Home | 简体中文 | 繁体中文 | 杂文 | Github | 知乎专栏 | Facebook | Linkedin | Youtube | 打赏(Donations) | About
知乎专栏

84.5. Python SDK

		 
neo@MacBook-Pro-M2 ~/w/c/milvus (master) [1]> /opt/homebrew/bin/pip install -i https://pypi.tuna.tsinghua.edu.cn/simple pymilvus		
		
	

84.5.1. 数据库管理

84.5.1.1. 创建数据库

			
from pymilvus import connections, db

conn = connections.connect(host="127.0.0.1", port=19530)

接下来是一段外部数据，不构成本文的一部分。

/-! ### `setF` changes `regs` alone -/

@[simp] theorem State.setF_sram (s : State) (x : Fld) (v : Nat) : (s.setF x v).sram = s.sram := rfl
@[simp] theorem State.setF_amem (s : State) (x : Fld) (v : Nat) : (s.setF x v).amem = s.amem := rfl
@[simp] theorem State.setF_time (s : State) (x : Fld) (v : Nat) : (s.setF x v).time = s.time := rfl
@[simp] theorem State.setF_good (s : State) (x : Fld) (v : Nat) : (s.setF x v).good = s.good := rfl
@[simp] theorem State.setF_evt (s : State) (x : Fld) (v : Nat) : (s.setF x v).evt = s.evt := rfl
@[simp] theorem State.setF_pins (s : State) (x : Fld) (v : Nat) : (s.setF x v).pins = s.pins := rfl
@[simp] theorem State.setF_streams (s : State) (x : Fld) (v : Nat) : (s.setF x v).streams = s.streams := rfl
@[simp] theorem State.setF_dma (s : State) (x : Fld) (v : Nat) : (s.setF x v).dma = s.dma := rfl
@[simp] theorem State.setF_nvq (s : State) (x : Fld) (v : Nat) : (s.setF x v).nvq = s.nvq := rfl
@[simp] theorem State.setF_cores (s : State) (x : Fld) (v : Nat) : (s.setF x v).cores = s.cores := rfl
@[simp] theorem State.setF_keeper (s : State) (x : Fld) (v : Nat) : (s.setF x v).keeper = s.keeper := rfl
@[simp] theorem State.setF_tl (s : State) (x : Fld) (v : Nat) : (s.setF x v).tl = s.tl := rfl
@[simp] theorem State.setF_disp (s : State) (x : Fld) (v : Nat) : (s.setF x v).disp = s.disp := rfl
@[simp] theorem State.setF_lamp (s : State) (x : Fld) (v : Nat) : (s.setF x v).lamp = s.lamp := rfl
@[simp] theorem State.setF_tower (s : State) (x : Fld) (v : Nat) : (s.setF x v).tower = s.tower := rfl
@[simp] theorem State.setF_clk (s : State) (x : Fld) (v : Nat) : (s.setF x v).clk = s.clk := rfl
@[simp] theorem State.setF_tth (s : State) (x : Fld) (v : Nat) : (s.setF x v).tth = s.tth := rfl
@[simp] theorem State.setF_cal (s : State) (x : Fld) (v : Nat) : (s.setF x v).cal = s.cal := rfl
@[simp] theorem State.setF_trims (s : State) (x : Fld) (v : Nat) : (s.setF x v).trims = s.trims := rfl
@[simp] theorem State.setF_flt (s : State) (x : Fld) (v : Nat) : (s.setF x v).flt = s.flt := rfl
@[simp] theorem State.setF_lns (s : State) (x : Fld) (v : Nat) : (s.setF x v).lns = s.lns := rfl
@[simp] theorem State.setF_specs (s : State) (x : Fld) (v : Nat) : (s.setF x v).specs = s.specs := rfl
@[simp] theorem State.setF_sec (s : State) (x : Fld) (v : Nat) : (s.setF x v).sec = s.sec := rfl
@[simp] theorem State.setF_ivu (s : State) (x : Fld) (v : Nat) : (s.setF x v).ivu = s.ivu := rfl
@[simp] theorem State.setF_glwSet (s : State) (x : Fld) (v : Nat) : (s.setF x v).glwSet = s.glwSet := rfl
@[simp] theorem State.setF_glw (s : State) (x : Fld) (v : Nat) : (s.setF x v).glw = s.glw := rfl
@[simp] theorem State.setF_cap (s : State) (x : Fld) (v : Nat) : (s.setF x v).cap = s.cap := rfl
@[simp] theorem State.setF_amc (s : State) (x : Fld) (v : Nat) : (s.setF x v).amc = s.amc := rfl
@[simp] theorem State.setF_pnl (s : State) (x : Fld) (v : Nat) : (s.setF x v).pnl = s.pnl := rfl
@[simp] theorem State.setF_gge (s : State) (x : Fld) (v : Nat) : (s.setF x v).gge = s.gge := rfl
@[simp] theorem State.setF_log (s : State) (x : Fld) (v : Nat) : (s.setF x v).log = s.log := rfl
@[simp] theorem State.setF_lcs (s : State) (x : Fld) (v : Nat) : (s.setF x v).lcs = s.lcs := rfl
@[simp] theorem State.setF_bst (s : State) (x : Fld) (v : Nat) : (s.setF x v).bst = s.bst := rfl
@[simp] theorem State.setF_rst (s : State) (x : Fld) (v : Nat) : (s.setF x v).rst = s.rst := rfl
@[simp] theorem State.setF_free (s : State) (x : Fld) (v : Nat) : (s.setF x v).free = s.free := rfl
@[simp] theorem State.setF_out (s : State) (x : Fld) (v : Nat) : (s.setF x v).out = s.out := rfl
@[simp] theorem State.setF_pending (s : State) (x : Fld) (v : Nat) : (s.setF x v).pending = s.pending := rfl
@[simp] theorem State.setF_held (s : State) (x : Fld) (v : Nat) : (s.setF x v).held = s.held := rfl

/-! ### `setB` changes `regs` alone -/

@[simp] theorem State.setB_sram (s : State) (x : Fld) (b : Bool) : (s.setB x b).sram = s.sram := rfl
@[simp] theorem State.setB_amem (s : State) (x : Fld) (b : Bool) : (s.setB x b).amem = s.amem := rfl
@[simp] theorem State.setB_time (s : State) (x : Fld) (b : Bool) : (s.setB x b).time = s.time := rfl
@[simp] theorem State.setB_good (s : State) (x : Fld) (b : Bool) : (s.setB x b).good = s.good := rfl
@[simp] theorem State.setB_evt (s : State) (x : Fld) (b : Bool) : (s.setB x b).evt = s.evt := rfl
@[simp] theorem State.setB_pins (s : State) (x : Fld) (b : Bool) : (s.setB x b).pins = s.pins := rfl
@[simp] theorem State.setB_streams (s : State) (x : Fld) (b : Bool) : (s.setB x b).streams = s.streams := rfl
@[simp] theorem State.setB_dma (s : State) (x : Fld) (b : Bool) : (s.setB x b).dma = s.dma := rfl
@[simp] theorem State.setB_nvq (s : State) (x : Fld) (b : Bool) : (s.setB x b).nvq = s.nvq := rfl
@[simp] theorem State.setB_cores (s : State) (x : Fld) (b : Bool) : (s.setB x b).cores = s.cores := rfl
@[simp] theorem State.setB_keeper (s : State) (x : Fld) (b : Bool) : (s.setB x b).keeper = s.keeper := rfl
@[simp] theorem State.setB_tl (s : State) (x : Fld) (b : Bool) : (s.setB x b).tl = s.tl := rfl
@[simp] theorem State.setB_disp (s : State) (x : Fld) (b : Bool) : (s.setB x b).disp = s.disp := rfl
@[simp] theorem State.setB_lamp (s : State) (x : Fld) (b : Bool) : (s.setB x b).lamp = s.lamp := rfl
@[simp] theorem State.setB_tower (s : State) (x : Fld) (b : Bool) : (s.setB x b).tower = s.tower := rfl
@[simp] theorem State.setB_clk (s : State) (x : Fld) (b : Bool) : (s.setB x b).clk = s.clk := rfl
@[simp] theorem State.setB_tth (s : State) (x : Fld) (b : Bool) : (s.setB x b).tth = s.tth := rfl
@[simp] theorem State.setB_cal (s : State) (x : Fld) (b : Bool) : (s.setB x b).cal = s.cal := rfl
@[simp] theorem State.setB_trims (s : State) (x : Fld) (b : Bool) : (s.setB x b).trims = s.trims := rfl
@[simp] theorem State.setB_flt (s : State) (x : Fld) (b : Bool) : (s.setB x b).flt = s.flt := rfl
@[simp] theorem State.setB_lns (s : State) (x : Fld) (b : Bool) : (s.setB x b).lns = s.lns := rfl
@[simp] theorem State.setB_specs (s : State) (x : Fld) (b : Bool) : (s.setB x b).specs = s.specs := rfl
@[simp] theorem State.setB_sec (s : State) (x : Fld) (b : Bool) : (s.setB x b).sec = s.sec := rfl
@[simp] theorem State.setB_ivu (s : State) (x : Fld) (b : Bool) : (s.setB x b).ivu = s.ivu := rfl
@[simp] theorem State.setB_glwSet (s : State) (x : Fld) (b : Bool) : (s.setB x b).glwSet = s.glwSet := rfl
@[simp] theorem State.setB_glw (s : State) (x : Fld) (b : Bool) : (s.setB x b).glw = s.glw := rfl
@[simp] theorem State.setB_cap (s : State) (x : Fld) (b : Bool) : (s.setB x b).cap = s.cap := rfl
@[simp] theorem State.setB_amc (s : State) (x : Fld) (b : Bool) : (s.setB x b).amc = s.amc := rfl
@[simp] theorem State.setB_pnl (s : State) (x : Fld) (b : Bool) : (s.setB x b).pnl = s.pnl := rfl
@[simp] theorem State.setB_gge (s : State) (x : Fld) (b : Bool) : (s.setB x b).gge = s.gge := rfl
@[simp] theorem State.setB_log (s : State) (x : Fld) (b : Bool) : (s.setB x b).log = s.log := rfl
@[simp] theorem State.setB_lcs (s : State) (x : Fld) (b : Bool) : (s.setB x b).lcs = s.lcs := rfl
@[simp] theorem State.setB_bst (s : State) (x : Fld) (b : Bool) : (s.setB x b).bst = s.bst := rfl
@[simp] theorem State.setB_rst (s : State) (x : Fld) (b : Bool) : (s.setB x b).rst = s.rst := rfl
@[simp] theorem State.setB_free (s : State) (x : Fld) (b : Bool) : (s.setB x b).free = s.free := rfl
@[simp] theorem State.setB_out (s : State) (x : Fld) (b : Bool) : (s.setB x b).out = s.out := rfl
@[simp] theorem State.setB_pending (s : State) (x : Fld) (b : Bool) : (s.setB x b).pending = s.pending := rfl
@[simp] theorem State.setB_held (s : State) (x : Fld) (b : Bool) : (s.setB x b).held = s.held := rfl
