-- ==== Sys2Proof/Tests/Slice0.lean ====
section
/-! SUPPORT. The model's own tests: ill-formed commands are refused by name of their check, words written out from the spec's
encodings decode to their instructions, single commands on small states, and a witness for every statement with hypotheses. -/

set_option Elab.async false

namespace Sys2Proof.Tests
open Sys2Proof Machine

/-! ### Small states -/

/-- The part released, in ACTIVE, with every clock good and every block out of reset. -/
def up : State :=
  { State.reset with
    pins := { State.reset.pins with por := false, resetN := true, perstN := true }
    good := ⟨true, true, true, true, true, true, true⟩
    rst := { State.reset.rst with steps := [1, 2, 3, 4, 5, 6, 7] } }

/-- `up` with Beacon core 0 and the Keeper running, all clocks shown locked, REFIN present and the Tether up. -/
def run : State :=
  (((((((up.setF (bcnState 0) 1).setF F.KPR_STATUS_STATE 1).setB F.CLK_STATUS_REF_PRESENT true).setB F.CLK_STATUS_SC_LOCKED
    true).setB F.CLK_STATUS_TOWER_LOCKED true).setF F.CLK_SC_STATUS_STATE 2).setB F.TTH_STATUS_FWD_UP true).setB
    F.TTH_STATUS_RET_UP true

/-- `s` with one entry waiting in the queue of unit `u`; its load, if it has one, is copied. -/
def withEntry (s : State) (u : Fin 15) (e : Entry) (tab : List Byte) : State :=
  { s with tl := { s.tl with queues := s.tl.queues.set u [e]
                             loads := if e.table.isSome then [⟨0, u.val, e.sel, 0, tab.length, true, tab⟩] else [] } }

/-- An entry with target 0 that waits at its unit. -/
def entry (sel : Nat) (opnd : Word) (load : Bool := false) : Entry :=
  ⟨sel, opnd, if load then some 0 else none, 0, false, .stored, 0, false⟩

/-- What `TakesHere` asks, as a computation. -/
def takesB (s : State) (u : Fin 15) (sel : Nat → Bool) (at_ : Long) (e : Entry) (tab : List Byte) (stage : Nat := 0) : Bool :=
  decide (s.nextEntry u stage = some ([], e, [])) && s.takesEntry u sel at_ e && s.loaded e &&
  decide (tab = (match s.loadOf e with
    | some l => l.shadow
    | none => [])) && (!e.table.isSome || decide (tab.length ≤ tableSize u e.sel)) &&
  decide (e.table.isSome = true ↔ 0x10000 ≤ e.sel)

/-- The state an entry acts on. -/
def after (s : State) (u : Fin 15) (e : Entry) : State := (s.finishEntry u [] e []).dropLoad e

theorem takes_of (s : State) (u : Fin 15) (sel : Nat → Bool) (at_ : Long) (e : Entry) (tab : List Byte) (stage : Nat)
    (h : takesB s u sel at_ e tab stage = true) : TakesHere s u sel at_ e tab (after s u e) stage := by
  simp only [takesB, Bool.and_eq_true, decide_eq_true_eq, Bool.not_eq_true', Bool.or_eq_true] at h
  obtain ⟨⟨⟨⟨⟨h1, h2⟩, h3⟩, h4⟩, h5⟩, h6⟩ := h
  refine ⟨[], [], h1, h2, h3, h4, fun hs => ?_, h6, rfl⟩
  rcases h5 with h5 | h5
  · rw [hs] at h5; cases h5
  · exact h5

/-- The converter of a state where no reset waits is at label 0 already. -/
theorem advanceTo_zero (s : State) (h : s.time.waiting = []) : s.advanceTo 0 = s := by
  simp [State.advanceTo, State.advanceToBy, h]

/-- An entry of unit `u` with `opnd` is taken at label 0, and `good` holds of it. -/
def Taken (s : State) (u : Fin 15) (sel : Nat → Bool) (stage : Nat) (good : Entry → List Byte → State → Prop) : Prop :=
  ∃ e tab s2, TakesHere s u sel 0 e tab s2 stage ∧ good e tab s2

/-- Does the outcome go on to a state of which `p` holds? -/
def did (o : Host.Outcome State Fault Refusal) (p : State → Bool) : Bool :=
  match o with
  | .next t => p t
  | _ => false

/-- `run` with g1 of core 0 the largest number and g2 one. -/
def big : State := run.modCore 0 fun k => { k with g := (k.g.set 1 0x7FFFFFFF).set 2 1 }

database = db.create_database("book")			
			
			

84.5.1.2. 打开数据库

链接是打开数据库

			
conn = connections.connect(
    host="127.0.0.1",
    port="19530",
    db_name="book"
)	
			
			

链接后打开数据库

			
db.using_database("book")			
			
			

链接后同样可以使用 using_database 切换数据库

			
db.using_database("book")
			
			

84.5.1.3. 列出数据库

			
db.list_database()

# Output
['default', 'book']		
			
			

84.5.1.4. 删除数据库

			
db.drop_database("book")

db.list_database()

# Output
['default']
			
			

84.5.2. 创建分区

			
from pymilvus import Collection
collection = Collection("book")      # Get an existing collection.
collection.create_partition("novel")			
			
		

84.5.3. Example

		
#! /usr/bin/env python3
# -*- coding: UTF-8 -*-
##############################################
# Home	: http://netkiller.github.io
# Author: Neo <netkiller@msn.com>
##############################################
try:
    import os, sys, time
    import logging, logging.handlers
    import pandas
    from transformers import AutoTokenizer, AutoModel
    from pymilvus import (
        connections,
        utility,
        FieldSchema,
        CollectionSchema,
        DataType,
        Collection,
    )
    from config import MILVUS_HOST, MILVUS_PORT, METRIC_TYPE, MILVUS_DISTANCE
except ImportError as err:
    print("Error: %s" % (err))


class MilvusHelper:
    cache_dir = "/opt/milvus/transformers"
    collection_name = ""
    # model = "hfl/chinese-macbert-base"
    model = "bert-base-chinese"
    fields = [
        FieldSchema(name="id", dtype=DataType.INT64, is_primary=True, auto_id=False, descrition="int64"),
        FieldSchema(
            name="question",
            dtype=DataType.VARCHAR,
            max_length=1024,
        ),
        FieldSchema(
            name="answer",
            dtype=DataType.VARCHAR,
            max_length=4096,
        ),
        FieldSchema(name="question_vector", dtype=DataType.FLOAT_VECTOR, dim=768),
    ]

    def __init__(self) -> None:
        self.log = logging.getLogger(__class__.__name__)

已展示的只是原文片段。